A Multi-aspect Multi-granularity Pronunciation Assessment Method Based on Multi-feature Fusion and Transformer Encoder
摘要
The Computer-Assisted Pronunciation Training (CAPT) system provides non-native (L2) speakers with an efficient learning path. As a core component of CAPT, Automatic Pronunciation Assessment (APA) quantifies learners’ pronunciation abilities and offers precise feedback. However, current APA methods fail to model hierarchical dependencies across different granularities and lack robust speech representations. To address these issues, we propose the Cwacformer, a hierarchical multi-granularity pronunciation assessment model with a convolution-augmented Transformer encoder.
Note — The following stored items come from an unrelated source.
/-- The row of a wire command without operands. -/
def fixedRow (m : String) (g : Frame) : TableRow where
  mnemonic := m
  format := .wireCmd
  pattern := bytesNumber g.toList
  mask := bytesNumber (List.replicate 9 0xFF)

theorem wireCmdRows_eq : wireCmdRows =
    [operandRow "POLL_CMD" 0x42 0x00,
     fixedRow "ENTER_CFG" #v[0x01, 0x43, 0x00, 0x01, 0x00, 0x00, 0x00, 0x00, 0x00],
     fixedRow "EXIT_CFG" #v[0x01, 0x43, 0x00, 0x00, 0x5A, 0x5A, 0x5A, 0x5A, 0x5A],
     operandRow "SET_MODE_CMD" 0x44 0x00,
     operandRow "EN_MOTORS_CMD" 0x4D 0xFF] := by decide

theorem and_0xFF (b : Byte) : b &&& 255#8 = b := BitVec.and_allOnes

theorem operandRow_selects_iff (m : String) (op lo : Byte) (f : Frame) :
    (operandRow m op lo).selects (.wireCmd f) = true ↔ f = #v[0x01, op, 0x00, f[3], f[4], lo, lo, lo, lo] := by
  rw [selects_wireCmd_iff f rfl rfl rfl rfl rfl, frame_eq_bytes f]
  simp [and_0xFF]

theorem fixedRow_selects_iff (m : String) (f g : Frame) :
    (fixedRow m g).selects (.wireCmd f) = true ↔ f = g := by
  rw [selects_wireCmd_iff f rfl rfl rfl rfl (Vector.length_toList ..), frame_eq_bytes f, frame_eq_bytes g]
  simp [and_0xFF, List.replicate]

/-- The mnemonic of the instruction that a word decodes to. -/
def decodedMnemonic (c : CodeWord) : Option String :=
  match decode c with
  | .ok i => some i.mnemonic
  | .error _ => none

theorem hostCmd_selects_iff (hc : BitVec 20) :
    ∀ r ∈ opcodeTable, r.selects (.hostCmd hc) = true ↔ decodedMnemonic (.hostCmd hc) = some r.mnemonic := by
  rcases Machine.decodeHostCmd_cases hc with ⟨ho, hd⟩ | ⟨ho, hd⟩ | ⟨ho, hd⟩ | ⟨ho, hd⟩ | ⟨ho | ho | ho | ho, hd⟩
  all_goals
    simp [opcodeTable, hostCmdRows, queryRows, wireCmdRows, TableRow.selects, CodeWord.format, CodeWord.number,
      hostWord_land_opcode, decodedMnemonic, decode, hd, ho, Instr.mnemonic]

theorem query_selects_iff (qw : BitVec 8) :
    ∀ r ∈ opcodeTable, r.selects (.query qw) = true ↔ decodedMnemonic (.query qw) = some r.mnemonic := by
  revert qw
  decide

theorem wireCmd_selects_iff (f : Frame) :
    ∀ r ∈ opcodeTable, r.selects (.wireCmd f) = true ↔ decodedMnemonic (.wireCmd f) = some r.mnemonic := by
  have other (m : String) (fmt : Format) (n k : Nat) (h : fmt ≠ .wireCmd) :
      (TableRow.mk m fmt n k).selects (.wireCmd f) = false := by
    simp [TableRow.selects, CodeWord.format, h]
  simp only [opcodeTable, hostCmdRows, queryRows, wireCmdRows_eq, List.cons_append, List.nil_append,
    List.forall_mem_cons, operandRow_selects_iff, fixedRow_selects_iff, ne_eq, reduceCtorEq, not_false_eq_true, other]
  rcases decodeWireCmd_cases f with ⟨i, hi, hd⟩ | ⟨h, hd⟩
  · have hm : decodedMnemonic (.wireCmd f) = some i.mnemonic := by rw [decodedMnemonic, decode, hd]
    rw [hm]
    clear hm hd
    cases i <;> simp only [encode, CodeWord.wireCmd.injEq, reduceCtorEq] at hi <;> subst hi <;>
      simp [Instr.mnemonic, operandRow, fixedRow]
  · have hm : decodedMnemonic (.wireCmd f) = none := by rw [decodedMnemonic, decode, hd]
    have enc (i : Instr) {g : Frame} (hg : encode i = .wireCmd g) : f ≠ g := fun hf => h i (hf ▸ hg)
    simp only [hm, enc (.pollCmd f[3] f[4]) rfl, enc .enterCfg rfl, enc .exitCfg rfl, enc (.setModeCmd f[3] f[4]) rfl,
      enc (.enMotorsCmd f[3] f[4]) rfl]
    simp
Key innovations include: (1) word timing features for capturing rhythm and prosodic patterns, (2) a dual-branch architecture combining global Transformer and local CNN pathways with learnable fusion, (3) multi-scale convolution for enhanced word-level modeling, (4) adversarial training with Generative Adversarial Networks (GANs) to improve robustness, and (5) cross-attention mechanisms for explicit hierarchical relationship modeling. Extensive experiments on the Speechocean762 dataset show significant improvements across all granularities, with phoneme-level mean squared error (MSE) reduced to 0.073 and word-level stress recognition PCC reached 0.483, a 51% relative improvement over the baseline. Cwacformer achieves superior performance in most evaluation metrics, particularly excelling in stress detection and fluency assessment, while maintaining robustness across different speakers and acoustic conditions.